This is a strange argument to me, because the single most critical aspect of a bubble sort is the locality.
Bubble sort only ever compares adjacent elements. It only ever swaps adjacent elements. This is what makes bubble sort optimal (within constant factors) for an external sort on a tape drive. This is why anything else isn't a bubble sort.
Here's an algorithm (in Python) that is exactly equivalent to the one in the paper:
def pseudobubble(lst):
n = len(lst) # give a name to the list length
for i in range(n-1, 0, -1): # i will range from n-1 down to 1 inclusive
if lst[i] > lst[i-1]:
swap(lst, i, i-1) # high values bubble down
for i in range(1, n): # 1 to n-1 inclusive
for j in range(i, 0, -1): # i down to 1 inclusive
if lst[j] < lst[j-1]:
swap(lst, j, j-1) # low values bubble down
The first pass of this algorithm (bubbling high values down, one time only) may do different things than the first pass of the paper's algorithm, but that's not relevant.

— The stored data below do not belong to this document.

/-- A register of the Keep block (12 R354): what the sealed store holds reads 0 until it is unsealed (R351). -/
def State.readKeep (s : State) (off : Nat) : Nat :=
  let k := s.keep
  match off with
  | 0x00 => atBit k.ideDrop 9 + atBit k.failSeen 8 + s.keepBits
  | 0x08 => s.openFab * 2 ^ 16 + s.hostFns.length
  | 0x0C => s.boot.runSvn * 2 ^ 16 + (if k.unsealed then s.nvm.minSvn else 0)
  | 0x10 => if k.unsealed then s.nvm.voucher else 0
  | 0x14 => k.drops
  | _ => 0

/-- An integer in `n` bits of two's complement. -/
def inBits (n : Nat) (x : Int) : Nat := (x % 2 ^ n).toNat

/-- DATA of a housekeeping channel, as LEFT_ALIGN and its type have it (14 R388). -/
def Sense.data (x : Sense) (c : Nat) : Nat :=
  let code := (mget ({} : AdcCh) x.chans c).code
  inBits 16 (if x.leftAlign then code * 16 else code)

/-- A register of the housekeeping block (14 R409). -/
def State.readHk (s : State) (off : Nat) : Nat :=
  let h := s.sense
  if off % 4 ≠ 0 then 0
  else if 0x100 ≤ off ∧ off < 0x180 then
    let c := (off - 0x100) / 4
    let x := mget ({} : AdcCh) h.chans c
    atBit x.stale 31 + atBit x.ovr 30 + x.cnt * 2 ^ 16 + h.data c
  else if 0x200 ≤ off ∧ off < 0x2C0 then
    let x := s.sensor ((off - 0x200) / 4)
    atBit x.broken 31 + atBit x.broken 30 + x.band * 2 ^ 28 + inBits 16 x.val
  else if 0x400 ≤ off ∧ off < 0x480 then
    let l := (off - 0x400) / 4
    let x := s.leaf l
    atBit s.pwr.sagActing 18 + x.level * 2 ^ 12 + s.leafSkip l * 2 ^ 8 + s.leafDiv l * 2 ^ 4 + x.manual.toNat
  else if 0x600 ≤ off ∧ off < 0x680 then (s.leaf ((off - 0x600) / 4)).power
  else if 0x700 ≤ off ∧ off < 0x740 then
    let x := mget ({} : Ladder) h.ladders ((off - 0x700) / 4)
    atBit h.held 24 + inBits 8 x.trim * 2 ^ 16 + x.mean % 2 ^ 16
  else match off with
  | 0x000 => h.calPeriod * 2 ^ 16 + atBit h.leftAlign 1 + atBit h.lowPower 0
  | 0x004 =>
    atBit h.refEver 12 + atBit h.refEver 11 + h.refState * 2 ^ 8 + atBit h.calFail 2 + atBit h.calBusy 1 + atBit h.scanning 0
  | 0x008 => (h.chen ||| 0x90000001).toNat
  | 0x300 => atBit h.thrMode 16 + h.thrOff.toNat * 2 ^ 8 + h.thrOn.toNat
  | 0x304 => s.tempStatus
  | 0x310 => h.skimMaxAge.toNat
  | 0x500 => h.vin * 2 ^ 16 + h.pin
  | 0x800 => h.xingMerged * 2 ^ 16 + h.xingOvr.toNat
  | _ => 0

/-! ### The block map (00 R9, R10) -/

/-- Where an offset of PF BAR0 lies. -/
inductive Place where
  | ctl (off : Nat)
  | keep (off : Nat)
  | hk (off : Nat)
  | fab (off : Nat)
  | ctx (k off : Nat)
  | bay (b off : Nat)
  | panel (b p off : Nat)
  | nowhere
  deriving DecidableEq, Repr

All comparisons and swaps in the code you quoted are made between adjacent elements. It's local in a way that behaves very nicely for an external sort on a tape drive.
The code in the paper compares and swaps non-adjacent elements nearly every time. It is absolutely horrible for an external sort on a tape drive. It's just not a bubble sort, nor is it sort of like one in any key behavioral detail.
Bubble sort only ever compares adjacent elements. It only ever swaps adjacent elements. This is what makes bubble sort optimal (within constant factors) for an external sort on a tape drive. This is why anything else isn't a bubble sort.